One of the major approvals needed for the deal to be finalized was a shareholder vote. Votes were tallied at a shareholder meeting Thursday. The proposal passed with more than 94 percent of votes cast in support, which is equal to approximately 77 percent of all shares outstanding.

Shareholders also voted Thursday in favor of compensation packages that Cleco executives contractually receive as part of a change in control. That vote, which is required by Security and Exchange Commission regulations, is non-binding.

“We are pleased to have received such tremendous support from our shareholders and are equally as pleased to have structured a transaction that delivers this premium valuation opportunity to all of our public investors,” said Bruce Williamson, chairman, president and chief executive officer of Cleco Corp. “We will continue to work through the regulatory approval process as we seek to close the transaction that will benefit all of our stakeholders.”

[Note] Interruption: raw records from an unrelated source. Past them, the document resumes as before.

-- ==== Sys2Proof/Machine/Crate.lean ====
section
/-! DEFINITION. Crate (R369 to R377). -/

namespace Sys2Proof.Machine

open Sys2Proof.Reg

/-! The parameter block (Table 18-5). -/

structure TensorSpec where
  col : Nat
  mode : Nat
  flags : Nat
  lmax : Nat
  lround : Nat
  fill : Nat
  deriving DecidableEq, Repr, Inhabited

def TensorSpec.keepLast (t : TensorSpec) : Bool := bitAt t.flags 0
def TensorSpec.lengths (t : TensorSpec) : Bool := bitAt t.flags 1
def TensorSpec.off64 (t : TensorSpec) : Bool := bitAt t.flags 2

def tensorSpec (b : Bytes) (k : Nat) : TensorSpec :=
  let o := 16 + 32 * k
  ⟨leAt b o 2, byteAt b (o + 2), byteAt b (o + 3), leAt b (o + 4) 4, leAt b (o + 8) 4, leAt b (o + 16) 8⟩

def cpB (b : Bytes) : Nat := leAt b 0 4
def cpMask (b : Bytes) : Bool := bitAt (byteAt b 5) 0
def tensorSpecs (b : Bytes) : List TensorSpec := (List.range (byteAt b 4)).map (tensorSpec b)

/-! Shapes (R370). -/

/-- The FIXED_LIST sizes of a column and its innermost entry. -/
def fixedDims : List SchEntry → List Nat × SchEntry
  | [] => ([], default)
  | e :: rest => if tyFixList e.ty then let r := fixedDims rest; (e.listSize :: r.1, r.2) else ([], e)

/-- The DTYPE of an innermost entry, 0 where it has none. -/
def dtypeOf (e : SchEntry) : Nat :=
  if decide (1 ≤ e.ty) && decide (e.ty ≤ 0x0C) then e.ty
  else if tyBool e.ty then 0x05 else if e.ty = 0x0E then 0x03 else if e.ty = 0x0F then 0x04
  else if tyDict e.ty then e.param else 0

/-- The column under its one variable list level, where it has one. -/
def underList (c : List SchEntry) : List SchEntry := if tyVarList (headTy c) then c.drop 1 else c

/-- Whether a column's shape fits a mode. -/
def shapeOk (mode : Nat) (c : List SchEntry) : Bool :=
  let r := fixedDims (underList c)
  let base := r.1.length + (match mode with | 1 => 2 | _ => 1)
  (if mode = 0 then !tyVarList (headTy c) else tyVarList (headTy c)) && decide (dtypeOf r.2 ≠ 0) && decide (base ≤ 4)

/-- A planned record: KIND, DTYPE, width, source column, dims after the first two, capacity. -/
structure RecPlan where
  kind : Nat
  dtype : Nat
  width : Nat
  src : Nat
  link : Nat
  dims : List Nat
  cap : Nat
  deriving DecidableEq, Repr, Inhabited

/-- The records of a batch (Table 18-6), numbered from `at_`. -/
def recPlans (b : Bytes) (cols : List (List SchEntry)) : List TensorSpec → Nat → List RecPlan
  | [], _ => if cpMask b then [⟨5, 0x05, 1, 0xFFFF, 0xFFFF, [], cpB b⟩] else []
  | t :: ts, at_ =>
    let r := fixedDims (underList (cols.getD t.col []))
    let dt := dtypeOf r.2
    let w := tyWidth dt
    let e := r.1.foldl (· * ·) 1
    let n := cpB b
    match t.mode with
    | 0 => ⟨0, dt, w, t.col, 0xFFFF, r.1, n * e * w⟩ :: recPlans b cols ts (at_ + 1)
    | 1 =>
      if t.lengths then
        ⟨1, dt, w, t.col, at_ + 1, r.1, n * t.lmax * e * w⟩ :: ⟨2, 0x03, 4, t.col, at_, [], 4 * n⟩ :: recPlans b cols ts (at_ + 2)
      else ⟨1, dt, w, t.col, 0xFFFF, r.1, n * t.lmax * e * w⟩ :: recPlans b cols ts (at_ + 1)
    | _ =>
      let ow := if t.off64 then 8 else 4
      ⟨3, dt, w, t.col, at_ + 1, r.1, n * t.lmax * e * w⟩ :: ⟨4, if t.off64 then 0x04 else 0x03, ow, t.col, at_, [], (n + 1) * ow⟩ ::
        recPlans b cols ts (at_ + 2)

/-- SLOT (R373). -/
def slotSize (rs : List RecPlan) : Nat := rs.foldl (fun n r => n + 64 + roundUp r.cap 64) 0

/-! Validation. -/

def specFlaws (b : Bytes) (cols : List (List SchEntry)) (k : Nat) : List Flaw :=
  let o := 16 + 32 * k
  let t := tensorSpec b k
  let c := cols.getD t.col []
  let el := (fixedDims (underList c)).2
  let bad (ok : Bool) (off : Nat) : List Flaw := parFlaw ok (o + off) 0x6E
  bad (decide (t.col < cols.length)) 0 ++ parFlaw (!decide (t.col < cols.length) || decide (2 < t.mode) || shapeOk t.mode c) o 0xA9 ++
  bad (decide (t.mode ≤ 2)) 2 ++ bad (decide (t.flags < 8)) 3 ++
  bad (if t.mode = 0 then t.lmax == 0 else decide (1 ≤ t.lmax) && decide (t.lmax ≤ 65536)) 4 ++
  bad (if t.mode = 1 then decide (1 ≤ t.lround) && decide (t.lround ≤ t.lmax) else t.lround == 0) 8 ++ bad (zeroFrom b (o + 12) (o + 16)) 12 ++
  bad (decide (t.fill < 256 ^ max 1 (tyWidth (dtypeOf el))) && !(tyBool el.ty && decide (1 < t.fill))) 16 ++
  bad (zeroFrom b (o + 24) (o + 32)) 24

/-- What is wrong with a Crate stage. -/
def checkCrate (p : Plan) (binds : List Bind) (i : Nat) : List Flaw :=
  let st := p.stage i
  let b := p.block st
  let cols := p.inCols i 0
  let slot := slotSize (recPlans b cols (tensorSpecs b) 0)
  let is0 := p.isBind 2 (st.out_ 0)
  let out0 := binds.getD (st.out_ 0).slot default
  let out1 := binds.getD (st.out_ 1).slot default
  recFlaw (st.op == 1) 1 0x6E ++ recFlaw (decide (st.pLen = 16 + 32 * byteAt b 4)) 12 0x6E ++
  parFlaw (decide (1 ≤ cpB b) && decide (cpB b ≤ 65536)) 0 0x6E ++ parFlaw (decide (1 ≤ byteAt b 4) && decide (byteAt b 4 ≤ 32)) 4 0x6E ++
  parFlaw (decide (byteAt b 5 ≤ 1)) 5 0x6E ++ parFlaw (zeroFrom b 6 16) 6 0x6E ++ inFlaw (p.isCols (st.in_ 0)) 0 ++ restNone st 1 2 ++
  outFlaw is0 0 ++ outFlaw (!(st.out_ 1).given || p.isBind 2 (st.out_ 1)) 1 ++
  bindFlaw (!is0 || out0.addr % 64 == 0) (st.out_ 0).slot 8 0x6E ++
  bindFlaw (!is0 || decide (slot ≤ out0.len)) (st.out_ 0).slot 16 0xAA ++
  bindFlaw (!p.isBind 2 (st.out_ 1) || decide (8 * (out0.len / max 1 slot) ≤ out1.len)) (st.out_ 1).slot 16 0xAA ++
  (List.range (byteAt b 4)).flatMap (specFlaws b cols)

/-! DICT columns give their indexes (R370). -/

/-- The values at the DICT level of a column, flattened as the column is laid out. -/
def dictLevel : List SchEntry → List Val → List Val
  | [], vs => vs
  | e :: rest, vs =>
    if tyFixList e.ty then
      dictLevel rest (vs.flatMap fun v => if v == .null then List.replicate e.listSize (zeroVal rest) else unchain v)
    else if tyVarList e.ty then dictLevel rest (vs.flatMap unchain)
    else vs

def hasDict (c : List SchEntry) : Bool := c.any fun e => tyDict e.ty

/-- A value with its DICT values replaced by their indexes in a dictionary. -/
def toIndexes (dict : List Val) : List SchEntry → Val → Val
  | [], v => v
  | e :: rest, v =>
    if v == .null then .null
    else if tyDict e.ty then .num (dict.idxOf v)
    else if tyList e.ty then chainOf ((unchain v).map (toIndexes dict rest))
    else v

/-- A value, null wherever another reading of it is: an index that names a null dictionary value is null (R226). -/
def nullAs : Val → Val → Val
  | .null, _ => .null
  | .cons a r, .cons b q => .cons (nullAs a b) (nullAs r q)
  | _, v => v

/-- Rows of input 0, their DICT columns as indexes: of a binding the stored ones, of a stage those of its laid-out output. -/
def State.crateRows (s : State) (job : Job) (c : Ctx) (first n : Nat) : Got (List (List Val)) :=
  (s.inputRows job c 0 first n).bind fun rows =>
    let cols := c.inCols 0
    if !cols.any hasDict then .ok rows
    else
      match c.in_ 0 with
      | .bind slot f k =>
        let d := dirOf job c.who slot
        let raw : Dir := { d with schema := d.schema.map fun e => if tyDict e.ty then { e with ty := e.param } else e }
        (s.readColumns raw (selectCols (topEntries d.schema) f k) first n).bind fun cs =>
          .ok ((List.zip rows (rowsOf n cs)).map fun e => (List.zip e.1 e.2).map fun v => nullAs v.1 v.2)
      | .stage o r f k =>
        let all := (job.outRows r o).map fun row => selectCols row f k
        let dicts := cols.zipIdx.map fun e =>
          if hasDict e.1 then dictionary (dictLevel e.1 (all.map fun row => row.getD e.2 .null)) else []
        .ok (rows.map fun row => (List.zip (List.zip cols dicts) row).map fun e => toIndexes e.1.2 e.1.1 e.2)
      | _ => .ok rows

/-! Batches (R371 to R374). -/

/-- The elements of one value of fixed shape: bytes, and the nulls that FILL took. -/
def elemBytes (w fill : Nat) : List Nat → Val → Bytes × Nat
  | [], .num v => (leBytes w v, 0)
  | [], _ => (leBytes w fill, 1)
  | d :: ds, v =>
    let vs := if v == .null then List.replicate d Val.null else unchain v
    vs.foldl (fun (r : Bytes × Nat) x => let y := elemBytes w fill ds x; (r.1 ++ y.1, r.2 + y.2)) ([], 0)

/-- Elements that are all FILL. -/
def fillBytes (w fill : Nat) (dims : List Nat) : Bytes := (List.replicate (dims.foldl (· * ·) 1) (leBytes w fill)).flatMap id

/-- A list after truncation, and whether it was cut. -/
def truncated (t : TensorSpec) (v : Val) : List Val × Nat :=
  let xs := unchain v
  if xs.length ≤ t.lmax then (xs, 0) else (if t.keepLast then xs.drop (xs.length - t.lmax) else xs.take t.lmax, 1)

/-- A tensor of a batch: its record plan, its dims, its bytes. -/
structure Tensor where
  plan : RecPlan
  dims : List Nat
  bytes : Bytes
  deriving DecidableEq, Repr, Inhabited

/-- What forming a batch counts. -/
structure BatchCount where
  nulls : Nat := 0
  cut : Nat := 0
  deriving DecidableEq, Repr

/-- The tensors of one spec over the real rows of a batch of B rows. -/
def specTensors (b : Bytes) (t : TensorSpec) (rs : List RecPlan) (vals : List Val) : List Tensor × BatchCount :=
  let n := cpB b
  let r0 := rs.headD default
  let r1 := (rs.drop 1).headD default
  let w := r0.width
  let pads := n - vals.length
  let sumE (xs : List (Bytes × Nat)) : Bytes × Nat := (xs.flatMap (·.1), xs.foldl (fun m x => m + x.2) 0)
  if t.mode = 0 then
    let y := sumE (vals.map (elemBytes w t.fill r0.dims))
    ([⟨r0, n :: r0.dims, y.1 ++ (List.replicate pads (fillBytes w t.fill r0.dims)).flatMap id⟩], { nulls := y.2 })
  else
    let ls := vals.map (truncated t)
    let cut := ls.foldl (fun m x => m + x.2) 0
    let lens := ls.map (·.1.length)
    if t.mode = 1 then
      let l := max t.lround (min t.lmax (roundUp (lens.foldl max 0) t.lround))
      let rows := ls.map fun x =>
        let y := sumE (x.1.map (elemBytes w t.fill r0.dims))
        (y.1 ++ (List.replicate (l - x.1.length) (fillBytes w t.fill r0.dims)).flatMap id, y.2)
      let y := sumE rows
      let body := y.1 ++ (List.replicate (pads * l) (fillBytes w t.fill r0.dims)).flatMap id
      ([⟨r0, n :: l :: r0.dims, body⟩] ++ (if t.lengths then [⟨r1, [n], (lens ++ List.replicate pads 0).flatMap (leBytes 4)⟩] else []),
        { nulls := y.2, cut := cut })
    else
      let y := sumE (ls.flatMap fun x => x.1.map (elemBytes w t.fill r0.dims))
      let offs := runSums lens
      let total := offs.getLastD 0
      ([⟨r0, total :: r0.dims, y.1⟩, ⟨r1, [n + 1], (offs ++ List.replicate pads total).flatMap (leBytes r1.width)⟩], { nulls := y.2, cut := cut })

/-- Row-major strides in bytes. -/
def strides (w : Nat) : List Nat → List Nat
  | [] => []
  | _ :: ds => (ds.foldl (· * ·) w) :: strides w ds

/-- A tensor record (Table 18-7). -/
def tensorRecord (t : Tensor) (addr : Nat) : Bytes :=
  let fit (xs : List Nat) : List Nat := xs ++ List.replicate (4 - xs.length) 0
  leBytes 1 t.plan.dtype ++ leBytes 1 t.dims.length ++ leBytes 1 t.plan.kind ++ leBytes 1 0 ++ leBytes 2 t.plan.src ++ leBytes 2 t.plan.link ++
  (fit t.dims).flatMap (leBytes 4) ++ (fit (strides t.plan.width t.dims)).flatMap (leBytes 8) ++ leBytes 8 addr

/-- The tensors of a batch, spec by spec, the mask last. -/
def batchTensors (b : Bytes) (rs : List RecPlan) (rows : List (List Val)) : List Tensor × BatchCount :=
  let go := (tensorSpecs b).foldl (fun (r : List Tensor × BatchCount × List RecPlan) t =>
    let k := if t.mode = 2 ∨ t.lengths ∧ t.mode = 1 then 2 else 1
    let y := specTensors b t (r.2.2.take k) (rows.map fun row => row.getD t.col .null)
    (r.1 ++ y.1, { nulls := r.2.1.nulls + y.2.nulls, cut := r.2.1.cut + y.2.cut }, r.2.2.drop k)) ([], {}, rs)
  let mask : List Tensor :=
    if cpMask b then [⟨rs.getLastD default, [cpB b], List.replicate rows.length 1#8 ++ zeros (cpB b - rows.length)⟩] else []
  (go.1 ++ mask, go.2.1)

/-- The writes of a batch at its slot's address, in order: each tensor, then the records; `shown` is the address that ADDR
counts from. -/
def batchWrites (rs : List RecPlan) (ts : List Tensor) (slot shown : Nat) : List (Nat × Bytes) :=
  let go := ts.foldl (fun (r : List (Nat × Bytes) × Bytes × Nat) t =>
    (r.1 ++ [(slot + r.2.2, t.bytes)], r.2.1 ++ tensorRecord t (shown + r.2.2), r.2.2 + roundUp t.plan.cap 64)) ([], [], 64 * rs.length)
  go.1 ++ [(slot, go.2.1)]

/-- One batch written and its release queued. -/
def State.crateBatch (s : State) (c : Ctx) (job : Job) (k : Nat) (rows : List (List Val)) : Got State :=
  let b := c.block
  let rs := recPlans b (c.inCols 0) (tensorSpecs b) 0
  let slot := slotSize rs
  let out := job.bind (c.out_ 0).slot
  let herd := job.herd || out.herd
  let a := out.addr + k * slot
  if out.len < (k + 1) * slot then .fail 0xAA (s.bindDetail job out (k * slot))
  else
    let y := batchTensors b rs rows
    let shown := match s.resolve herd a with
      | some (_, l) => if spaceOf l = .host then iovaOf l else a
      | none => a
    let ws := batchWrites rs y.1 a shown
    -- a response's payload waits for its transmit slot (R476)
    let put : Got State :=
      if out.resp then
        let whole := ws.foldl (fun (b : Bytes) w => b.take (w.1 - a) ++ w.2 ++ b.drop (w.1 - a + w.2.length)) (s.loadBytes a slot)
        .ok (s.appendBytes c 0 whole)
      else s.jobWrites c.job herd ws
    put.bind fun s1 =>
      let s2 := (((s1.count (CRATE.PAD_ROWS.on c.page) (cpB b - rows.length)).count (CRATE.NULL_FILLED.on c.page) y.2.nulls).count
        (CRATE.TRUNCATED.on c.page) y.2.cut).countHost c.job herd a slot
      let word := leBytes 8 (rows.length + 2 ^ 63)
      let given := (c.out_ 1).given
      let r1 := job.bind (c.out_ 1).slot
      let wa := r1.addr + 8 * k
      let rw : ReadyWord := ⟨c.page, job.herd || r1.herd, wa, if given then word else []⟩
      let s3 := s2.count (CRATE.BYTES_OUT.on c.page) (slot + if given then 8 else 0)
      let s4 := if given then s3.countHost c.job rw.herd wa 8 else s3
      .ok (s4.updJob c.job fun x => { x with ready := x.ready ++ [rw] })

/-- Batches formed of rows: full ones, and with the last slice the padded one; how many, and the rows left. -/
def State.crateBatches (s : State) (c : Ctx) (job : Job) (last : Bool) : Nat → Nat → List (List Val) → Got (State × Nat × List (List Val))
  | 0, k, rows => .ok (s, k, rows)
  | fuel + 1, k, rows =>
    let b := cpB c.block
    if b ≤ rows.length ∨ (last ∧ rows ≠ []) then
      (s.crateBatch c job k (rows.take b)).bind fun s1 => State.crateBatches s1 c job last fuel (k + 1) (rows.drop b)
    else .ok (s, k, rows)

/-- A Crate slice. The engine keeps the rows of the batch in hand and, in its numbers, the next batch. -/
def runCrate (s : State) (c : Ctx) : Ran :=
  match s.job? c.job with
  | none => .done s true
  | some job =>
    let e := job.engOf c.stage
    let av := inputLen job (c.in_ 0)
    let n := min c.count (av.1 - e.consumed)
    let last := !av.2 && decide (av.1 ≤ e.consumed + n)
    Ran.with s (s.crateRows job c e.consumed n) fun rows =>
      let all := e.rows ++ rows
      Ran.with s (s.crateBatches c job last (all.length + 1) (Table.findD e.nums 0 0) all) fun r =>
        .done ((r.1.setEng c.job c.stage { e with consumed := e.consumed + n, rows := r.2.2, nums := Table.put e.nums 0 r.2.1 }).readyWords c.job) last

end Sys2Proof.Machine
end

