/-- The frame after its magic number. -/
def lz4Frame (lim : Nat) (d : Dec) : Option Nat × Dec :=
  let h := d.bytes 2
  let flg := byteAt h.1 0
  let bd := byteAt h.1 1
  if h.2.bad ≠ 0 then (none, h.2)
  else if flg / 64 ≠ 1 ∨ bitAt flg 1 ∨ bd % 16 ≠ 0 ∨ 128 ≤ bd ∨ bd / 16 < 4 then (none, h.2.fail sData)
  else if bitAt flg 0 then (none, h.2.fail sUnsup)
  else
    let s := if bitAt flg 3 then h.2.bytes 8 else ([], h.2)
    let hc := s.2.bytes 1
    let want := if bitAt flg 3 then some (leNat s.1) else none
    if hc.2.bad ≠ 0 then (want, hc.2)
    else if byteAt hc.1 0 ≠ xxh32 (h.1 ++ s.1) / 256 % 256 then (want, hc.2.fail sCheck)
    else
      let b := lz4Blocks (match want with | some w => min lim w | none => lim) (2 ^ (8 + 2 * (bd / 16))) (bitAt flg 5) (bitAt flg 4)
        (hc.2.bits.length + 1) hc.2
      let c := if bitAt flg 2 then b.bytes 4 else ([], b)
      if c.2.bad ≠ 0 then (want, c.2)
      else if bitAt flg 2 ∧ leNat c.1 ≠ xxh32 c.2.out then (want, c.2.fail sCheck)
      else (want, if want.isSome ∧ want ≠ some c.2.n then c.2.fail sData else c.2)

/-! Zstandard: the frame header (RFC 8878); the frame's content by a constant without a body. -/

structure ZstdHead where
  window : Nat
  content : Option Nat
  dict : Nat
  size : Nat
  deriving DecidableEq, Repr

/-- The header after the magic number. -/
def zstdHead (b : Bytes) : Option ZstdHead :=
  let fhd := byteAt b 0
  let single := bitAt fhd 5
  let wSize := if single then 0 else 1
  let dSize := ([0, 1, 2, 4] : List Nat).getD (fhd % 4) 0
  let cSize := ([if single then 1 else 0, 2, 4, 8] : List Nat).getD (fhd / 64) 0
  let size := 1 + wSize + dSize + cSize
  if b.length < size ∨ bitAt fhd 3 then none
  else
    let wd := byteAt b 1
    let c := leAt b (1 + wSize + dSize) cSize + (if cSize = 2 then 256 else 0)
    let base := 2 ^ (10 + wd / 8)
    some ⟨if single then c else base + base / 8 * (wd % 8), if cSize = 0 then none else some c, leAt b (1 + wSize) dSize, size⟩

/-- A registered dictionary: its slot and Dictionary_ID (R276). -/
abbrev DictOf := Nat → Option Bytes

/-- The frame after its magic number. -/
def zstdFrame (dicts : DictOf) (lim : Nat) (d : Dec) : Option Nat × Dec :=
  let rest := packBits (d.bits.length / 8) d.bits
  match zstdHead rest with
  | none => (none, if rest.length < 14 then d.fail sTrunc else d.fail sData)
  | some h =>
    if 2 ^ 23 < h.window then (h.content, d.fail sUnsup)
    else if h.dict ≠ 0 ∧ (dicts h.dict).isNone then (h.content, d.fail sDict)
    else
      let r := Config.zstd ((dicts h.dict).getD []) rest
      let d1 := ({ d with bits := d.bits.drop (8 * r.used) } : Dec).puts (match h.content with | some c => min lim c | none => lim) r.out
      if d1.bad ≠ 0 then (h.content, d1)
      else if r.status ≠ 0 then (h.content, d1.fail r.status)
      else (h.content, if h.content.isSome ∧ h.content ≠ some d1.n then d1.fail sData else d1)

/-! Units of a stream (R275, R277). -/

/-- One frame, member or stream from the front of the bits: `false` for a skippable frame, its declared length, the decoder
after it. -/
def decodeUnit (fmt : Nat) (dicts : DictOf) (lim : Nat) (bits : List Bool) : Bool × Option Nat × Dec :=
  let d : Dec := { bits := bits }
  let none_ (x : Dec) : Bool × Option Nat × Dec := (true, none, x)
  let framed (magic : Nat) (old : Nat → Bool) (f : Dec → Option Nat × Dec) : Bool × Option Nat × Dec :=
    let m := d.bytes 4
    if m.2.bad ≠ 0 then none_ m.2
    else if leNat m.1 = magic then (true, f m.2)
    else if leNat m.1 / 16 = 0x184D2A5 then
      let l := m.2.bytes 4
      let p := l.2.bytes (leNat l.1)
      (false, none, p.2)
    else none_ (m.2.fail (if old (leNat m.1) then sUnsup else sData))
  match fmt with
  | 1 => none_ (inflate lim d)
  | 2 => none_ (gunzip lim d)
  | 3 => none_ (unzlib lim d)
  | 4 => framed 0xFD2FB528 (fun m => decide (0xFD2FB522 ≤ m) && decide (m ≤ 0xFD2FB527)) (zstdFrame dicts lim)
  | 5 => (true, unsnappy lim d)
  | 6 => none_ (lz4Seqs lim 0 (bits.length + 1) d)
  | 7 => framed 0x184D2204 (fun m => m == 0x184C2102) (lz4Frame lim)
  | _ => (true, churnFrame lim d)

/-- What decoding a stream gives: its output, the failing status with the input byte being read, units, whether space ran
out, the bounds' failure being CHURN_EXPANSION. -/
structure Decoded where
  out : Bytes := []
  status : Nat := 0
  at_ : Nat := 0
  units : Nat := 0
  /-- Dictionary_IDs that its frames name. -/
  dicts : List Nat := []
  deriving DecidableEq, Repr

/-- Whether the bits begin with a skippable frame of Zstandard or LZ4. -/
def skippable (fmt : Nat) (bits : List Bool) : Bool :=
  (fmt == 4 || fmt == 7) && leNat (packBits 4 (bits.take 32)) / 16 == 0x184D2A5

/-- The Dictionary_ID that a Zstandard frame at the front of the bits names. -/
def frameDict (fmt : Nat) (bits : List Bool) : List Nat :=
  if fmt = 4 then
    match zstdHead (packBits 18 ((bits.drop 32).take 144)) with
    | some h => if h.dict = 0 then [] else [h.dict]
    | none => []
  else []

/-- The units of an input, over `fuel` units: RATIO, what remains of OUT_LIMIT and of OUT0's length, MULTI, whether zero
bytes may follow. -/
def decodeUnits (fmt : Nat) (dicts : DictOf) (ratio : Nat) (limit space : Option Nat) (multi zeroTail : Bool) (total : Nat) :
    Nat → List Bool → Decoded → Decoded
  | 0, _, acc => acc
  | f + 1, bits, acc =>
    let pos (b : List Bool) : Nat := total - (b.length + 7) / 8
    let free := decodeUnit fmt dicts (2 ^ 64) bits
    let used := (bits.length - free.2.2.bits.length) / 8
    let own := if free.2.2.bad = 0 then used else bits.length / 8
    let left (x : Option Nat) : Nat := match x with | some n => n - acc.out.length | none => 2 ^ 64
    let bound := min (ratio * own) (left limit)
    -- bounded first by the guard, then by the space that OUT0 has
    let r := if bound < free.2.2.n then decodeUnit fmt dicts bound bits else free
    let out := acc.out ++ r.2.2.out
    let acc := { acc with dicts := acc.dicts ++ frameDict fmt bits }
    if left space < r.2.2.n ∨ (r.2.2.bad = sExpand ∧ left space < bound ∧ left space = r.2.2.n) then
      { acc with out := out, status := 0x80, at_ := pos r.2.2.bits }
    else if r.2.2.bad ≠ 0 then { acc with out := out, status := r.2.2.bad, at_ := pos r.2.2.bits }
    else
      let acc' := { acc with out := out, units := acc.units + ofBool r.1 }
      let rest := r.2.2.bits
      if rest.isEmpty then (if acc'.units = 0 then { acc' with status := sTrunc, at_ := total } else acc')
      else if zeroTail && !rest.any id && decide (0 < acc'.units) then acc'
      else if multi || decide (acc'.units = 0) || skippable fmt rest then decodeUnits fmt dicts ratio limit space multi zeroTail total f rest acc'
      else { acc' with status := sData, at_ := pos rest }

/-- A whole input decoded. -/
def decodeStream (fmt : Nat) (dicts : DictOf) (ratio : Nat) (limit space : Option Nat) (multi zeroTail : Bool) (b : Bytes) : Decoded :=
  if b.isEmpty then { status := sTrunc }
  else decodeUnits fmt dicts ratio limit space multi zeroTail b.length (b.length + 1) (bitsOfBytes b) {}

end Sys2Proof.Machine
end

The other major step needed for the sale to take place is approval from the Louisiana Public Service Commission. Approval from multiple federal agencies is also required.

If approved, the transaction is expected to close in the second half of the year.

Cleco announced the sale agreement in October. Under the transaction terms, stock owners would receive $55.37 per share — 15 percent over the share price on the last day of trading before the sale announcement.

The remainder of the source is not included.